## PROMPT
Look for the line that has "def s1 : State" in the material below; please repeat it and every line after it, exactly, up to and including the line that has "eflags := 0", and nothing else.
(Beginning of INFORMATION SUPPLIED)
-- ==== Sys2Proof/Machine/ExecPower.lean ====
section
/-! DEFINITION. Commands of power, start-up and the SAFE flag (R5 to R14, R148, R379 to R382, R395, R396). -/

namespace Sys2Proof.Machine

/-- SUPPLIES_VALID (R380). -/
def execSuppliesValid (x : BootIn) (s : State) : Outcome := s.onCore fun c => c.suppliesValid s.otp x

/-- BRING_UP_END (R179). -/
def execBringUpEnd (s : State) : Outcome := s.whenUp fun c => c.endBringUp

/-- BOOT_END (R380). `cut`: the cut-off test of R318 passes. -/
def execBootEnd (cut : Bool) (s : State) : Outcome := s.whenUp fun c => c.bootEnd cut

/-- RESET_N_FALL (R379). -/
def execResetNFall (s : State) : Outcome := .next s.resetFall

/-- RESET_N_RISE (R379). -/
def execResetNRise (x : BootIn) (s : State) : Outcome := s.onCore fun c => c.resetRise s.otp x

/-- POWER_FAIL_WARNING (R379). -/
def execPowerFailWarning (s : State) : Outcome := .next s.warning

/-- KEEP_UNSEAL (R255). -/
def execKeepUnseal (s : State) : Outcome := .next s.unseal

/-- SUPPLY_INVALID (R396). -/
def execSupplyInvalid (s : State) : Outcome := .next s.supplyInvalid

/-- VFIELD_LOSS (R395). The field die has its own supply. -/
def execVfieldLoss (s : State) : Outcome := s.onCore fun c => c.onDev Dev.vfieldLoss

/-- ISLAND_POWER_UP (R148). The island has its own supply. -/
def execIslandPowerUp (s : State) : Outcome := s.onCore fun c => c.onDev Dev.islandUp

/-- SAFE_FLAG_WRITTEN (R7). -/
def execSafeFlagWritten (s : State) : Outcome := s.whenUp fun c => c.onDev Dev.safeFlagWritten

/-- SAFE_FLAG_CLEAR_WRITTEN (R7). -/
def execSafeFlagClearWritten (s : State) : Outcome := s.whenUp fun c => c.onDev Dev.safeFlagClear

/-- PACE_WINDOW_END (R14). -/
def execPaceWindowEnd (pace : BitVec 16) (s : State) : Outcome :=
  s.whenUp fun c => c.onDev fun d => d.paceWindow pace.toNat

end Sys2Proof.Machine
end

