/-- A timer instruction: the slot is evaluated with the release-beat time, Wp, Ln and Ln+1, Ln takes Q (R102, R103). -/
def TimerOp (mk : Fin 4 → Body → Instr) (two : Bool) (step : Slot → Bool → Bool → Nat → Nat → Slot × Bool) : Prop :=
  ∀ (s : State) (tr : Fin 4) (r : Run) (b : Body),
    Ready s tr r { w := [fP b], l := if two then [fL b, fL b + 1] else [fL b] } → fldB b 16 12 = 0 →
    (two = true → fL b ≤ 6) → SlotReady s r (fSlot b) →
    ∃ c' r', SlotReading s r c' r' ∧
      (let v := read s r
       let y := slotEval step (slotSeen s.core (start r) (fSlot b)).1 (s.core.dev.task r.task).relTime (v.getW (fP b))
          (v.getL (fL b)) (v.getL (fL b + 1))
       exec (mk tr b) s = .next (retired s (c'.touch r.age (65536 + fSlot b)) tr r
         (({ r' with slots := alPut (fSlot b) y.1 r'.slots } : Run).putL (fL b) y.2).advance))

/-- The accumulators that follow Ln take a list of values. -/
def putLs (r : Run) (l : Nat) : List Bool → Run
  | [] => r
  | v :: vs => putLs (r.putL l v) (l + 1) vs

/-- A counter instruction: the record at the address of its operands takes `step`'s record, the accumulators from Ln
upward its outputs (R106 to R108). -/
def CounterOp (mk : Fin 4 → Fin 4 → Body → Instr) (n : Nat) (step : Nat → Int → Cnt → List Bool → Cnt × List Bool) :
    Prop :=
  ∀ (s : State) (tr k : Fin 4) (r : Run) (b : Body) (a : Nat),
    Ready s tr r { w := (if k.val = 3 then pairW (fP b) else [fP b]) ++ [fldB b 16 13],
                   l := (List.range n).map (fL b + ·) } →
    fL b + n ≤ 8 → (k.val = 3 → pairOk (fP b) = true) →
    a = ((read s r).getW (fldB b 16 13) + 16 * fldB b 12 0) % 2 ^ 32 →
    Core.accessTrap (s.core.place r.task true a 16) a 16 = none → Core.needsSplit (start r) [a / 32] = false →
    CleanRead s r (span a 9) →
    ∃ c' r', Reading s (start r) c' r' ∧
      (let v := read s r
       let y := step k (cntPv k v (fP b)) (cntOf k ((span a 9).map (s.core.readByte (start r))))
          ((List.range n).map fun i => v.getL (fL b + i))
       let x := c'.storeMem r' ((span a 9).zip (cntBytes y.1)) (span a 9)
       exec (mk tr k b) s = .next (retired s x.1 tr r (putLs x.2 (fL b) y.2).advance))

/-- ALERT, CHKIN and RECEV at the head: the effect joins the instance, to take place when it commits (R64, R109). -/
def HeadOp (mk : Fin 4 → Body → Instr) (legal : Body → Bool) (srcs : Body → Srcs) (e : Body → Regs → Effect) : Prop :=
  ∀ (s : State) (tr : Fin 4) (r : Run) (b : Body), Ready s tr r (srcs b) → legal b = true →
    s.core.isHead tr = true →
    exec (mk tr b) s = .next (retired s s.core tr r
      ({ start r with effects := r.effects ++ [e b (read s r)], noDorm := true } : Run).advance)

/-- A branch: taken where `cond`, to PC plus the offset, else to the next instruction; a path slip counts (R66, R98). -/
def BranchOp (mk : Fin 4 → Body → Bool → Instr) (srcs : Srcs) (cond : Regs → Bool) : Prop :=
  ∀ (s : State) (tr : Fin 4) (r : Run) (b : Body) (slip : Bool),
    (cond (read s r) = true → ReadyTo s tr r srcs (r.pc + offBytes b) →
      exec (mk tr b slip) s = .next (retired s (slipped s.core slip) tr r ((start r).goto (r.pc + offBytes b)))) ∧
    (cond (read s r) = false → Ready s tr r srcs →
      exec (mk tr b slip) s = .next (retired s (slipped s.core slip) tr r (start r).advance))

/-- TIME and TSLIVE: the pair Wd takes a time; the strand can no longer be dormant (R72). -/
def RegTime (mk : Fin 4 → Body → Instr) (t : State → Run → Nat) : Prop :=
  ∀ (s : State) (tr : Fin 4) (r : Run) (b : Body), Ready s tr r {} → legalTime b = true →
    exec (mk tr b) s = .next (retired s s.core tr r (({ start r with noDorm := true } : Run).putD (fD b) (t s r)).advance)

/-- An encoding that `legal` refuses: taken as a trap at the head, awaited elsewhere (R64, R70, R82). -/
def Checked (mk : Fin 4 → Body → Instr) (legal : Body → Bool) : Prop :=
  ∀ (s : State) (tr : Fin 4) (r : Run) (b : Body), s.powered = true → s.core.dev.run tr = some r → r.opened = true →
    r.exit = none → legal b = false →
    exec (mk tr b) s = .next { s with core :=
      (if s.core.isHead tr = true then s.core.takeTrap tr r tILLEGAL_ENC none else s.core.waitFor tr r .head) }

/-- State `s` where the instruction on train `tr` traps: taken at the head, awaited elsewhere (R64, R70). -/
def trapped (s : State) (tr : Fin 4) (r : Run) (code : Nat) : State :=
  { s with core := if s.core.isHead tr = true then s.core.takeTrap tr r code none else s.core.waitFor tr r .head }

/-- The return stack has room for a call: D below 16, or below 255 in WRAP mode (R99, R100). -/
abbrev roomToCall (s : State) (r : Run) : Prop :=
  (read s r).d ≠ 255 ∧ ((read s r).d = 16 → trapMode s.core.dev = false)

/-- What a flag write makes of Z, N, C, V and U; every other bit of FLAGS stays, but that the sticky bits `st` are
set. -/
structure FlagsAre (f : FlagWrite) (z n c v : Bool) (st : Word) : Prop where
  zero : ∀ x, flagOf (f.apply x) 0 = z
  negative : ∀ x, flagOf (f.apply x) 1 = n
  carry : ∀ x, flagOf (f.apply x) 2 = c
  overflow : ∀ x, flagOf (f.apply x) 3 = v
  unordered : ∀ x, flagOf (f.apply x) 4 = false
  others : ∀ x, f.apply x &&& ~~~ 0x1F#32 = x &&& ~~~ 0x1F#32 ||| st

/-- A result `r` of `w` bits with its flags. -/
def ResultIs {w : Nat} (x : Res) (r : BitVec w) (c v : Bool) (st : Word) : Prop :=
  x.1 = r.toNat ∧ FlagsAre x.2 (r = 0) r.msb c v st

/-- A logic result: Z, N and U are written, C and V stay. -/
def LogicIs {w : Nat} (x : Res) (r : BitVec w) : Prop :=
  x.1 = r.toNat ∧ ∀ f, flagOf (x.2.apply f) 0 = decide (r = 0) ∧ flagOf (x.2.apply f) 1 = r.msb ∧
    flagOf (x.2.apply f) 4 = false ∧ x.2.apply f &&& ~~~ 0x13#32 = f &&& ~~~ 0x13#32

/-- The quotient and remainder instructions of one width: what their results are for every dividend and divisor. -/
def DivResults (w : Nat) : Prop :=
  (∀ x y : BitVec w, ResultIs (divRes w x.toNat y.toNat)
    (if y = 0 then (if x.msb then BitVec.intMin w else BitVec.intMax w)
     else if x = BitVec.intMin w ∧ y = -1 then BitVec.intMax w else x.sdiv y) false false
    (if y = 0 then fDZ else if x = BitVec.intMin w ∧ y = -1 then fSAT else 0)) ∧
  (∀ x y : BitVec w, ResultIs (divuRes w x.toNat y.toNat) (if y = 0 then -1 else x / y) false false
    (if y = 0 then fDZ else 0)) ∧
  (∀ x y : BitVec w, ResultIs (modRes w x.toNat y.toNat) (if y = 0 then 0 else x.srem y) false false
    (if y = 0 then fDZ else 0)) ∧
  (∀ x y : BitVec w, ResultIs (moduRes w x.toNat y.toNat) (if y = 0 then 0 else x % y) false false
    (if y = 0 then fDZ else 0))
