-- ==== Sys2Proof/Tests/Slice0.lean ====
section
/-! SUPPORT. The model's own tests: ill-formed commands refused, steps whose expected values stand in the spec's worked
examples or in the standards it names, and for every statement with hypotheses a theorem `witness_<statement>` with
concrete states and operands that meet them. -/

open Sys2Proof Sys2Proof.Machine Sys2Proof.Claims

namespace Sys2Proof.Tests

set_option Elab.async false

/-- A device in a state with fields set. -/
def dv (st : DevState) (fs : List (Fld × Nat)) : Dev := fs.foldl (fun d f => d.fset f.1 f.2) { st := st }

/-- A block that holds a device and nothing else. -/
def su (d : Dev) : State := { core := { dev := d } }

/-- A state and its properties. -/
abbrev holds (s : State) (p : State → Prop) : Prop := p s

/-- An instance at the head of train 0, every register its own. -/
def r0 : Run :=
  { task := 0, sid := 5, start := 0x10000000, pc := 0x10000104, age := 0, opened := true, retired := 1
    owned := { w := 0xFFFF, l := 0xFF, fl := 0xFFFFFFFF, rs := true }
    regs :=
      { w := #v[7, 0xFFFFFFF9, 0x80000000, 3, 0x3F800000, 0x40400000, 0x12345678, 0x9ABCDEF0, 0, 1, 2, 0xFFFFFFFF,
          0x7FFFFFFF, 40, 33, 5]
        l := #v[true, false, true, true, false, false, true, false], flags := 0x5 } }

/-- An image in half A. -/
def img : Image := { half := 0 }

/-- A block in RUN with `r0` on train 0. -/
def s0 : State :=
  su { dv .run [] with
    esc := { image := some img }, mov := { trains := #v[some r0, none, none, none] }, tb := 1234 }

/-- `ReadyTo` as a Bool. -/
def readyB (s : State) (tr : Fin 4) (r : Run) (srcs : Srcs) (a : Word) : Bool :=
  s.powered && decide (s.core.dev.run tr = some r) && r.opened && decide (r.exit = none) && decide (r.retired < 511)
    && s.core.dev.ready r srcs && s.core.inHalf a

theorem readyTo_of {s : State} {tr : Fin 4} {r : Run} {srcs : Srcs} {a : Word} (h : readyB s tr r srcs a = true) :
    ReadyTo s tr r srcs a := by
  simp only [readyB, Bool.and_eq_true, decide_eq_true_eq] at h
  exact ⟨h.1.1.1.1.1.1, h.1.1.1.1.1.2, h.1.1.1.1.2, h.1.1.1.2, h.1.1.2, h.1.2, h.2⟩

/-- A body that is legal and whose operands `r0` has. -/
def readyFor (legal : Body → Bool) (srcs : Body → Srcs) (b : Body) : Bool :=
  legal b && readyB s0 0 r0 (srcs b) (r0.pc + 4)

/-- `CleanRead` as a Bool. -/
def cleanB (s : State) (r : Run) (as : List Nat) : Bool :=
  (as.all fun a => decide (s.core.readClass (a / 32) [] = .clean)) && (as.all fun a => s.core.mem.usable a 1)
    && decide (r.reads.length + as.length ≤ 128)

theorem cleanRead_of {s : State} {r : Run} {as : List Nat} (h : cleanB s r as = true) : CleanRead s r as := by
  simp only [cleanB, Bool.and_eq_true, List.all_eq_true, decide_eq_true_eq] at h
  exact ⟨h.1.1, h.1.2, h.2⟩

/-- `SlotReady` as a Bool. -/
def slotB (s : State) (r : Run) (n : Nat) : Bool :=
  let x := alGet n ({} : Slot) s.core.dev.slots
  !x.poison && x.assigned && decide (x.owner = r.task) && decide (s.core.readClass (slotGroup n) [] = .clean)
    && decide (r.reads.length < 128) && !Core.needsSplit (start r) [65536 + n]

theorem slotReady_of {s : State} {r : Run} {n : Nat} (h : slotB s r n = true) : SlotReady s r n := by
  simp only [slotB, Bool.and_eq_true, Bool.not_eq_true', decide_eq_true_eq] at h
  exact ⟨h.1.1.1.1.1, h.1.1.1.1.2, h.1.1.1.2, h.1.1.2, h.1.2, h.2⟩

/-- An image whose task 0 owns a retentive, an input and an output range. -/
def img2 : Image :=
  { half := 0, tasks := List.replicate 16 { cfg := 0 }
    io :=
      [{ typ := 3, owner := 0, start := 0x10000, len := 0x40, safe := 0 },
       { typ := 1, owner := 0, start := 0x100, len := 0x40, safe := 0 },
       { typ := 2, owner := 0, start := 0x8000, len := 0x100, safe := 0 }] }

/-- A block in RUN whose work memory holds eight bytes. -/
def s1 : State :=
  { core :=
      { mem :=
          { cells := [(0x10000, 0x5A), (0x10001, 0xA5), (0x10002, 0x80), (0x10003, 0x7F), (0x10004, 1), (0x10005, 2),
              (0x10006, 3), (0x10007, 0xF4)] }
        dev :=
          { dv .run [] with
            esc := { image := some img2 }, mov := { trains := #v[some r0, none, none, none] }, tb := 1234 } } }

/-- Registers that hold addresses. -/
def wRegs : Vector Word 16 :=
  #v[0x10000, 0x10003, 0x8000, 0x40010000, 0x10000200, 0x40400000, 0x12345678, 0x9ABCDEF0, 0, 1, 2, 0xFFFFFFFF,
    0x7FFFFFFF, 40, 33, 5]

/-- `r0` with those registers and a return stack three deep. -/
def rr : Run := { r0 with regs := { r0.regs with w := wRegs, rs := Vector.replicate 16 0x10000300, d := 3 } }

/-- `s1` with an instance on train 0. -/
def si (r : Run) : State :=
  { s1 with core := { s1.core with dev := { s1.core.dev with mov := { trains := #v[some r, none, none, none] } } } }

/-- A state with its device changed. -/
def sd (d : Dev → Dev) (s : State) : State := { s with core := { s.core with dev := d s.core.dev } }

/-- A block whose timer slot `n` is assigned to task 0. -/
def sSlot (n : Nat) : State := sd (fun d => { d with slots := [(n, { assigned := true })] }) (si rr)

/-- Whether an access goes to work memory at these bytes. -/
def placeIs (p : Except Nat Place) (as : List Nat) : Bool := match p with | .ok (.mem bs) => bs == as | _ => false

/-- The trap code of an access that is refused. -/
def refused (p : Except Nat Place) : Option Nat := match p with | .error code => some code | .ok _ => none

/-- Whether an access goes to a page address. -/
def isPage (p : Except Nat Place) (a : Nat) : Bool := match p with | .ok (.page b) => a == b | _ => false

/-- A complication that moves a constant to Wd. -/
def cx1 : CpxEntry :=
  { count := 2, eflags := 0
    ops := [BitVec.ofNat 32 (0xB0000000 + 7 * 2 ^ 24 + 65535), BitVec.ofNat 32 (0xA0000000 + 7 * 2 ^ 20)] }

/-- A complication on pairs. -/
def cx2 : CpxEntry := { count := 3, eflags := 6, ops := [0x30890011, 0xA0000000, 0xA0004000] }

/-- A block whose decode bank holds complications 0 and 15. -/
def sc (r : Run) : State :=
  sd (fun d =>
    { d with mov := { d.mov with bank :=
      { present := 0x8001, entries := [cx1, cx2] ++ List.replicate 13 cx1 ++ [cx2] } } }) (si r)

/-- The hypotheses on a complication whose sequence ends normally. -/
def cpx2 (s : State) (n : Fin 16) (r : Run) (b : Body) : Bool :=
  match s.core.dev.mov.bank.entries[n.val]? with
  | none => false
  | some x =>
    match Core.micro { train := 0, area := s.area, bits := b, entry := x, regs := read s r } x.ops.length 0 s.core (start r)
        {} with
    | .next _ r' =>
      s.core.dev.mov.bank.present.getLsbD n && (x.eflags / 2 % 2 = 0 || pairOk (fD b))
        && (x.eflags / 4 % 2 = 0 || pairOk (fS b))
        && decide ((Core.bufGroups (start r)).length + Core.microStores x ≤ 64)
        && readyB s 0 r (Core.microSrcs x b) r'.pc
        && decide (r'.exit = none ∧ r'.retired = r.retired ∧ r'.issued = r.issued)
        && (Core.bankGroups s.core.dev n x.count).all fun g => decide (s.core.readClass g [] = .clean)
    | _ => false

/-- Settings from byte values. -/
def sb (l : List (Nat × Nat)) : Settings :=
  BitVec.ofNat 4096 (l.foldl (fun a x => a + x.2 * 2 ^ (8 * x.1)) 0)

/-- Sixteen equal tasks. -/
def tk (f : Task → Task) : Vector Task 16 := Vector.replicate 16 (f {})

/-- A start-up that meets nothing unusual. -/
def bi : BootIn :=
  { testEn := false, otpRetries := 0, coreLost := false, gensLost := [], badGroups := [], slotRetries := 0,
    slotsLost := [] }

/-- A cyclic frame without segments. -/
def frm (seq : Nat) : List Byte :=
  makeFrame
    { typ := 1, flags := 0, seq := seq, epoch := 0, txTime := 5, corr := 3, src := 4, nseg := 0, hops := 2
      layoutId := 9 } []

/-- A station of a configured ring. -/
def lm (st : DevState) (role : Nat) (fs : List (Fld × Nat)) : Dev :=
  { dv st ([(F.LAC_TB_TB, 100000), (F.LAC_PORT_UP 0, 1), (F.LAC_PORT_UP 1, 1), (F.LAC_PORT_UP 2, 1), (F.LAC_PORT_UP 3, 1),
      (F.LAC_PORT_DELAY 3, 11), (F.LAC_CFG_TX_OFS, 500)] ++ fs) with
    settings := sb [(2, role)], esc := { image := some img } }

/-- A station as ENUM collects it. -/
def sta : Station := { devId := 77, outLen := 4, inLen := 8, branch := 3, partner := none, pref := false }

/-- A pair member in a WELT state. -/
def pm (st : DevState) (w role : Nat) (fs : List (Fld × Nat)) : Dev :=
  { dv st ([(F.WLT_STAT_STATE, w), (F.WLT_STAT_LINK_UP, 1), (F.LAC_TB_TB, 100000), (F.LAC_PORT_UP 0, 1),
      (F.LAC_PORT_UP 1, 1)] ++ fs) with
    settings := sb [(2, role), (4, 64)], esc := { image := some img } }

/-- A STATUS block. -/
def wst : WStatus :=
  { state := 2, hash := [], tableId := 0, period := 1000000, tb := 100000, rmul := 1, layoutId := 0, dev := .run
    beat := 5, time := 5000000, lepoch := 3, lc := 9, culpritless := 0, peer := 4, role := 1, branch := 2, pref := true
    armed := none, seamNs := 0, rsv := 1000 }

/-- A session whose sequence number is about to wrap. -/
def ses : Session := { id := 5, ks := [1, 2, 3], seq := 65535, lastAt := 3, resp := [9] }

/-- A tagged request of that session. -/
def rq (cmd seq : Nat) (p : List Byte) : SspReq :=
  let r : SspReq := { seq := BitVec.ofNat 16 seq, session := 5, payload := p, tag := [] }
  { r with tag := sspTag ses.ks (signedPart cmd r) }

/-- A block with OTP, recorder area, memory and registers in use, and two commands waiting. -/
def sQueue : State :=
  { sd (fun d => d.fset (F.SAF_AX_STATE 1) 2) s1 with
    otp := { keyRevoked := 3 }, area := { slots := [(7, 5)] }, pending := [.fieldDieDown, .vfUv] }

/-! ### Ill-formed commands (smoke test of `WellFormed`) -/

theorem test_illFormedFrame (bs : List Byte) (h : 260642 < bs.length) :
    (Instr.frameArrival 2 bs).wellFormed = false := decide_eq_false (by omega)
(End of INFORMATION SUPPLIED)
## SOLUTION TO THIS TASK
def s1 : State :=
  { core :=
      { mem :=
          { cells := [(0x10000, 0x5A), (0x10001, 0xA5), (0x10002, 0x80), (0x10003, 0x7F), (0x10004, 1), (0x10005, 2),
              (0x10006, 3), (0x10007, 0xF4)] }
        dev :=
          { dv .run [] with
            esc := { image := some img2 }, mov := { trains := #v[some r0, none, none, none] }, tb := 1234 } } }

/-- Registers that hold addresses. -/
def wRegs : Vector Word 16 :=
  #v[0x10000, 0x10003, 0x8000, 0x40010000, 0x10000200, 0x40400000, 0x12345678, 0x9ABCDEF0, 0, 1, 2, 0xFFFFFFFF,
    0x7FFFFFFF, 40, 33, 5]

/-- `r0` with those registers and a return stack three deep. -/
def rr : Run := { r0 with regs := { r0.regs with w := wRegs, rs := Vector.replicate 16 0x10000300, d := 3 } }

/-- `s1` with an instance on train 0. -/
def si (r : Run) : State :=
  { s1 with core := { s1.core with dev := { s1.core.dev with mov := { trains := #v[some r, none, none, none] } } } }

/-- A state with its device changed. -/
def sd (d : Dev → Dev) (s : State) : State := { s with core := { s.core with dev := d s.core.dev } }

/-- A block whose timer slot `n` is assigned to task 0. -/
def sSlot (n : Nat) : State := sd (fun d => { d with slots := [(n, { assigned := true })] }) (si rr)

/-- Whether an access goes to work memory at these bytes. -/
def placeIs (p : Except Nat Place) (as : List Nat) : Bool := match p with | .ok (.mem bs) => bs == as | _ => false

/-- The trap code of an access that is refused. -/
def refused (p : Except Nat Place) : Option Nat := match p with | .error code => some code | .ok _ => none

/-- Whether an access goes to a page address. -/
def isPage (p : Except Nat Place) (a : Nat) : Bool := match p with | .ok (.page b) => a == b | _ => false

/-- A complication that moves a constant to Wd. -/
def cx1 : CpxEntry :=
  { count := 2, eflags := 0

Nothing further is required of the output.